Presented By O’Reilly and Cloudera
Make Data Work
September 11, 2018: Training & Tutorials
September 12–13, 2018: Keynotes & Sessions
New York, NY

How to avoid drowning in logs: Streaming 80 billion events and batch processing 40 TB/hour (sponsored by Pure Storage)

Ivan Jibaja (Pure Storage)
5:25pm–6:05pm Wednesday, 09/12/2018
Location: 1A 01/02
Average rating: *****
(5.00, 1 rating)

What you'll learn

  • Learn how Pure Storage uses Spark for both streaming and batch jobs, helping engineers understand the state of its continuous integration pipeline


Continuous integration (CI) pipelines generate massive amounts of messy log data. Pure Storage engineering runs over 70,000 tests per day creating a large triage problem that would require at least 20 triage engineers. Instead, Spark’s flexible computing platform allows the company to write a single application for both streaming and batch jobs so that a team of only three triage engineers can understand the state of the company’s CI pipeline. Spark indexes log data for real-time reporting (streaming), uses machine learning for performance modeling and prediction (batch job), and reindexes old data for newly encoded patterns (batch job). Ivan Jibaja discusses the use case for big data analytics technologies, the architecture of the solution, and lessons learned.
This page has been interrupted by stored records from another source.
-- ==== Sys2Proof/Word.lean ====
section
/-! DEFINITION. The plain data the block works on: octets, channel identifiers, and the logical values of the
codec (spec/10_state.md R24, R27). Types only; what is computed from them stands under Machine/. -/

namespace Sys2Proof

/-- An octet, an unsigned value 0..255 (00_scope.md R8). -/
abbrev Byte := BitVec 8

/-- A byte string: a finite sequence of octets, indexed from 0 (00_scope.md R8). -/
abbrev Octets := List Byte

/-- A channel identifier: exactly 4 octets, octet 0 first, copied and compared as a sequence and never used as a
number (20_memory.md R52, 30_encoding.md R96). -/
structure Cid where
  o0 : Byte
  o1 : Byte
  o2 : Byte
  o3 : Byte
  deriving DecidableEq, Repr

mutual

/-- A logical value, the operand of ENCODE and (for the values R25 admits) the result of DECODE: 10_state.md R24.
`int` is the spec's single `Int` constructor; `other` carries the opaque label of an unrepresentable variant. -/
inductive LogicalValue where
  | int (z : Int)
  | bytes (b : List (BitVec 8))
  | text (b : List (BitVec 8))
  | array (vs : LogicalValues)
  | map (ps : LogicalPairs)
  | bool (t : Bool)
  | other (kind : Nat)
  deriving DecidableEq, Repr

/-- A finite list of logical values: the elements of an `Array` (10_state.md R24). -/
inductive LogicalValues where
  | nil
  | cons (v : LogicalValue) (vs : LogicalValues)
  deriving DecidableEq, Repr

/-- A finite list of (key, value) pairs in insertion order: the entries of a `Map` (10_state.md R24). -/
inductive LogicalPairs where
  | nil
  | cons (k v : LogicalValue) (ps : LogicalPairs)
  deriving DecidableEq, Repr

end

end Sys2Proof
end

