-- ==== Sys2Proof/Safety.lean ====
section
/-! DEFINITION. What claims are stated in: the invariant of a run (spec/10_state.md R29, R30, R33), the values DECODE
may return (R25), the item format and its errors as relations (41_cbor_decode.md R151-R161, R167, R168), and small
words for the conditions of HANDLE. Nothing here is read by the machine. -/

namespace Sys2Proof.Machine

/-! ## The invariant -/

/-- The canonical form of a channel set: strictly rising, so equal sets are equal lists (log 13). -/
abbrev ChannelsWf (cs : List Cid) : Prop := cs.Pairwise fun a b => cidKey a < cidKey b

/-- What holds of a record in `Assembling` between operations: fewer octets received than declared (R29), at most 57
and 59 for each accepted continuation packet (R33), and a cid that was admitted (42_hid_reassembly.md R195). -/
structure Assembly.Wf (channels : List Cid) (a : Assembly) : Prop where
  short : a.received.length < a.bcnt.toNat
  capacity : a.received.length ≤ 57 + 59 * expectedSeq a
  admitted : a.cid = broadcastCid ∨ hasChannel channels a.cid = true

/-- A record: nothing is asked of `Idle`, which has no fields (R28). -/
def FramerState.Wf (channels : List Cid) : FramerState → Prop
  | .idle => True
  | .assembling a => a.Wf channels

/-- The set holds at most MAX_CHANNELS members where that is finite (42_hid_reassembly.md R226). -/
def withinCapacity (f : Framer) : Prop := ∀ k, f.config.maxChannels = some k → f.channels.length ≤ k

/-- A framer instance. -/
structure Framer.Wf (f : Framer) : Prop where
  channels : ChannelsWf f.channels
  record : f.st.Wf f.channels
  capacity : withinCapacity f

/-- The whole state: the addressed instance, and the parked ones in rising order of their numbers, none of which is the
addressed one's. -/
structure State.Inv (s : State) : Prop where
  framer : s.framer.Wf
  parked : ∀ x ∈ s.parked, x.1 ≠ s.inst ∧ x.2.Wf
  order : s.parked.Pairwise fun x y => x.1 < y.1

/-! ## The values of DECODE (R25) -/

mutual

/-- A `CborValue`: no `Other`, integers in range, well-formed text, unique keys, lengths below 2^64 (R25). -/
def isCbor : LogicalValue → Bool
  | .int z => decide (-(2 ^ 64) ≤ z ∧ z ≤ 2 ^ 64 - 1)
  | .bytes b => decide (b.length < 2 ^ 64)
  | .text b => decide (b.length < 2 ^ 64) && utf8WellFormed b
  | .array vs => decide (vs.length < 2 ^ 64) && areCbor vs
  | .map ps => decide (ps.length < 2 ^ 64) && pairsCbor ps && !hasDuplicateKey ps.keys
  | .bool _ => true
  | .other _ => false

/-- Every element is a `CborValue`. -/
def areCbor : LogicalValues → Bool
  | .nil => true
  | .cons v vs => isCbor v && areCbor vs

/-- Every key and value is a `CborValue`. -/
def pairsCbor : LogicalPairs → Bool
  | .nil => true
  | .cons k v ps => isCbor k && isCbor v && pairsCbor ps

end

mutual

/-- The number of nesting levels: elements, keys and values are one deeper than their container (40_cbor_encode.md R119). -/
def depthOf : LogicalValue → Nat
  | .int _ => 1
  | .bytes _ => 1
  | .text _ => 1
  | .array vs => depthOfAll vs + 1
  | .map ps => depthOfPairs ps + 1
  | .bool _ => 1
  | .other _ => 1

/-- The deepest element. -/
def depthOfAll : LogicalValues → Nat
  | .nil => 0
  | .cons v vs => max (depthOf v) (depthOfAll vs)

/-- The deepest key or value. -/
def depthOfPairs : LogicalPairs → Nat
  | .nil => 0
  | .cons k v ps => max (max (depthOf k) (depthOf v)) (depthOfPairs ps)

end

/-! ## The item format and its errors as relations (41_cbor_decode.md R151-R161, R167, R168) -/

/-- At offset p of b stands a whole head of major type mt and argument arg, and q is the offset just past it
(30_encoding.md R70-R72). -/
def HeadAt (b : Octets) (p mt arg q : Nat) : Prop :=
  ∃ ib : Byte, b[p]? = some ib ∧
    ((∃ ai, ai ≤ 23 ∧ ib.toNat = 32 * mt + ai ∧ arg = ai ∧ q = p + 1) ∨
     (∃ j, j ≤ 3 ∧ ib.toNat = 32 * mt + 24 + j ∧ q = p + 1 + 2 ^ j ∧ q ≤ b.length ∧
        arg = uintBe (slice b (p + 1) q)))

/-- Depth d is allowed (R164). -/
def DepthOk (cfg : CodecConfig) (d : Nat) : Prop := ∀ k, cfg.maxDepth = some k → d ≤ k

mutual

/-- An item of value v starts at offset p of b, at depth d, and q is the offset just past it. -/
inductive ItemAt (cfg : CodecConfig) (b : Octets) : Nat → Nat → LogicalValue → Nat → Prop where
  | uint {p d arg q : Nat} (hd : DepthOk cfg d) (hh : HeadAt b p 0 arg q) : ItemAt cfg b p d (.int arg) q
  | nint {p d arg q : Nat} (hd : DepthOk cfg d) (hh : HeadAt b p 1 arg q) : ItemAt cfg b p d (.int (-1 - arg)) q
  | bytes {p d arg q : Nat} (hd : DepthOk cfg d) (hh : HeadAt b p 2 arg q) (hl : q + arg ≤ b.length) :
      ItemAt cfg b p d (.bytes (slice b q (q + arg))) (q + arg)
  | text {p d arg q : Nat} (hd : DepthOk cfg d) (hh : HeadAt b p 3 arg q) (hl : q + arg ≤ b.length)
      (hu : utf8WellFormed (slice b q (q + arg)) = true) :
      ItemAt cfg b p d (.text (slice b q (q + arg))) (q + arg)
  | array {p d n q r : Nat} {vs : LogicalValues} (hd : DepthOk cfg d) (hh : HeadAt b p 4 n q)
      (he : ElementsAt cfg b n q (d + 1) vs r) : ItemAt cfg b p d (.array vs) r
  | map {p d n q r : Nat} {ps : LogicalPairs} (hd : DepthOk cfg d) (hh : HeadAt b p 5 n q)
      (he : PairsAt cfg b n [] q (d + 1) ps r) : ItemAt cfg b p d (.map ps) r
  | false {p d : Nat} (hd : DepthOk cfg d) (hb : b[p]? = some 0xF4) : ItemAt cfg b p d (.bool Bool.false) (p + 1)
  | true {p d : Nat} (hd : DepthOk cfg d) (hb : b[p]? = some 0xF5) : ItemAt cfg b p d (.bool Bool.true) (p + 1)

/-- n items stand one after the other from offset p to offset r (R159). -/
inductive ElementsAt (cfg : CodecConfig) (b : Octets) : Nat → Nat → Nat → LogicalValues → Nat → Prop where
  | nil {p d : Nat} : ElementsAt cfg b 0 p d .nil p
  | cons {n p d q r : Nat} {v : LogicalValue} {vs : LogicalValues} (hv : ItemAt cfg b p d v q)
      (hs : ElementsAt cfg b n q d vs r) : ElementsAt cfg b (n + 1) p d (.cons v vs) r

/-- n pairs stand from offset p to offset r, no key `≈` to an earlier one or to one of the keys seen (R160). -/
inductive PairsAt (cfg : CodecConfig) (b : Octets) :
    Nat → List LogicalValue → Nat → Nat → LogicalPairs → Nat → Prop where
  | nil {seen : List LogicalValue} {p d : Nat} : PairsAt cfg b 0 seen p d .nil p
  | cons {n p d q q' r : Nat} {seen : List LogicalValue} {k v : LogicalValue} {ps : LogicalPairs}
      (hk : ItemAt cfg b p d k q) (hn : ∀ k' ∈ seen, k'.equiv k = Bool.false) (hv : ItemAt cfg b q d v q')
      (hs : PairsAt cfg b n (seen ++ [k]) q' d ps r) : PairsAt cfg b (n + 1) seen p d (.cons k v ps) r

end

/-- Reading the item at offset p of b, at depth d, fails, and e is the offset its error reports: the tests of an item
in their order (R151-R153, R156, R157), and the first element, key or value of a container that fails (R159, R160); a
nested error keeps its own offset (R167, R168). -/
inductive FailsAt (cfg : CodecConfig) (b : Octets) : Nat → Nat → Nat → Prop where
  | tooDeep {p d : Nat} (hd : ¬DepthOk cfg d) : FailsAt cfg b p d p
  | missing {p d : Nat} (hd : DepthOk cfg d) (hp : b.length ≤ p) : FailsAt cfg b p d p
  | initial {p d : Nat} {ib : Byte} (hd : DepthOk cfg d) (hb : b[p]? = some ib)
      (hr : (ib.toNat < 0xC0 ∧ 28 ≤ ib.toNat % 32) ∨ (0xC0 ≤ ib.toNat ∧ ib ≠ 0xF4 ∧ ib ≠ 0xF5)) : FailsAt cfg b p d p
  | argument {p d mt j : Nat} {ib : Byte} (hd : DepthOk cfg d) (hb : b[p]? = some ib) (hm : mt ≤ 5) (hj : j ≤ 3)
      (hi : ib.toNat = 32 * mt + 24 + j) (hl : b.length < p + 1 + 2 ^ j) : FailsAt cfg b p d b.length
  | string {p d mt arg q : Nat} (hd : DepthOk cfg d) (hm : mt = 2 ∨ mt = 3) (hh : HeadAt b p mt arg q)
      (hl : b.length < q + arg) : FailsAt cfg b p d b.length
  | text {p d arg q : Nat} (hd : DepthOk cfg d) (hh : HeadAt b p 3 arg q) (hl : q + arg ≤ b.length)
      (hu : utf8WellFormed (slice b q (q + arg)) = false) : FailsAt cfg b p d p
  | element {p d n q j r e : Nat} {vs : LogicalValues} (hd : DepthOk cfg d) (hh : HeadAt b p 4 n q)
      (hs : ElementsAt cfg b j q (d + 1) vs r) (hj : j < n) (he : FailsAt cfg b r (d + 1) e) : FailsAt cfg b p d e
  | key {p d n q j r e : Nat} {ps : LogicalPairs} (hd : DepthOk cfg d) (hh : HeadAt b p 5 n q)
      (hs : PairsAt cfg b j [] q (d + 1) ps r) (hj : j < n) (he : FailsAt cfg b r (d + 1) e) : FailsAt cfg b p d e
  | duplicate {p d n q j r r' : Nat} {ps : LogicalPairs} {k : LogicalValue} (hd : DepthOk cfg d)
      (hh : HeadAt b p 5 n q) (hs : PairsAt cfg b j [] q (d + 1) ps r) (hj : j < n) (hk : ItemAt cfg b r (d + 1) k r')
      (he : ∃ k' ∈ ps.keys, k'.equiv k = Bool.true) : FailsAt cfg b p d r
  | value {p d n q j r r' e : Nat} {ps : LogicalPairs} {k : LogicalValue} (hd : DepthOk cfg d)
      (hh : HeadAt b p 5 n q) (hs : PairsAt cfg b j [] q (d + 1) ps r) (hj : j < n) (hk : ItemAt cfg b r (d + 1) k r')
      (hn : ∀ k' ∈ ps.keys, k'.equiv k = Bool.false) (he : FailsAt cfg b r' (d + 1) e) : FailsAt cfg b p d e

/-! ## UTF-8 as the table of R158 -/

/-- An octet of a range, ends included. -/
def Between (lo hi : Nat) (o : Byte) : Prop := lo ≤ o.toNat ∧ o.toNat ≤ hi

/-- One sequence of the table of well-formed UTF-8 (41_cbor_decode.md R158), row by row. -/
def IsUtf8Sequence : Octets → Prop
  | [a] => Between 0x00 0x7F a
  | [a, b] => Between 0xC2 0xDF a ∧ Between 0x80 0xBF b
  | [a, b, c] =>
    ((Between 0xE0 0xE0 a ∧ Between 0xA0 0xBF b) ∨ (Between 0xE1 0xEC a ∧ Between 0x80 0xBF b) ∨
      (Between 0xED 0xED a ∧ Between 0x80 0x9F b) ∨ (Between 0xEE 0xEF a ∧ Between 0x80 0xBF b)) ∧
    Between 0x80 0xBF c
  | [a, b, c, d] =>
    ((Between 0xF0 0xF0 a ∧ Between 0x90 0xBF b) ∨ (Between 0xF1 0xF3 a ∧ Between 0x80 0xBF b) ∨
      (Between 0xF4 0xF4 a ∧ Between 0x80 0x8F b)) ∧
    Between 0x80 0xBF c ∧ Between 0x80 0xBF d
  | _ => False

/-! ## Instances -/

/-- The record of the framer instance of a number, the addressed one or a parked one (60_exceptions.md R287). -/
def State.framerOf (s : State) (n : Nat) : Option Framer :=
  if n = s.inst then some s.framer else s.parked.lookup n

/-! ## Conditions and ends of HANDLE -/

/-- The next packet meets an `Idle` record: no message is in progress, or it has timed out (42_hid_reassembly.md R191). -/
def State.MeetsIdle (s : State) : Prop := ∀ a, s.framer.st = .assembling a → 250 < s.clock - a.beginTs

/-- The next packet meets the record a: it is in progress and has not timed out (R191). -/
def State.MeetsRecord (s : State) (a : Assembly) : Prop :=
  s.framer.st = .assembling a ∧ s.clock - a.beginTs ≤ 250

/-- The state after a HANDLE that left the record at st and returned r, and did nothing else: one clock sample and one
result (60_exceptions.md R286, 70_reset_and_hazards.md R312). -/
def State.handledTo (s : State) (st : FramerState) (r : FramerResult) : State :=
  { s with
    framer := { s.framer with st := st }
    clockSamples := s.clockSamples + 1
    results := s.results ++ [.ok (.handled r)] }

/-- Packets presented to HANDLE one after the other, each with its clock sample. -/
def feedPackets : List (Int × Octets) → State → StepOutcome
  | [], s => .next s
  | x :: xs, s =>
    match exec (.handle x.2) { s with clock := x.1 } with
    | .next t => feedPackets xs t
    | .fault f => .fault f
    | .refused r => .refused r

end Sys2Proof.Machine
end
This session is sponsored by Pure Storage.

Photo of Ivan Jibaja

Ivan Jibaja

Pure Storage

Ivan Jibaja is a tech lead for the big data analytics team at Pure Storage. Previously, he was a part of the core development team that built the FlashBlade from the ground up. Ivan holds a PhD in computer science with a focus on systems and compilers from the University of Texas at Austin.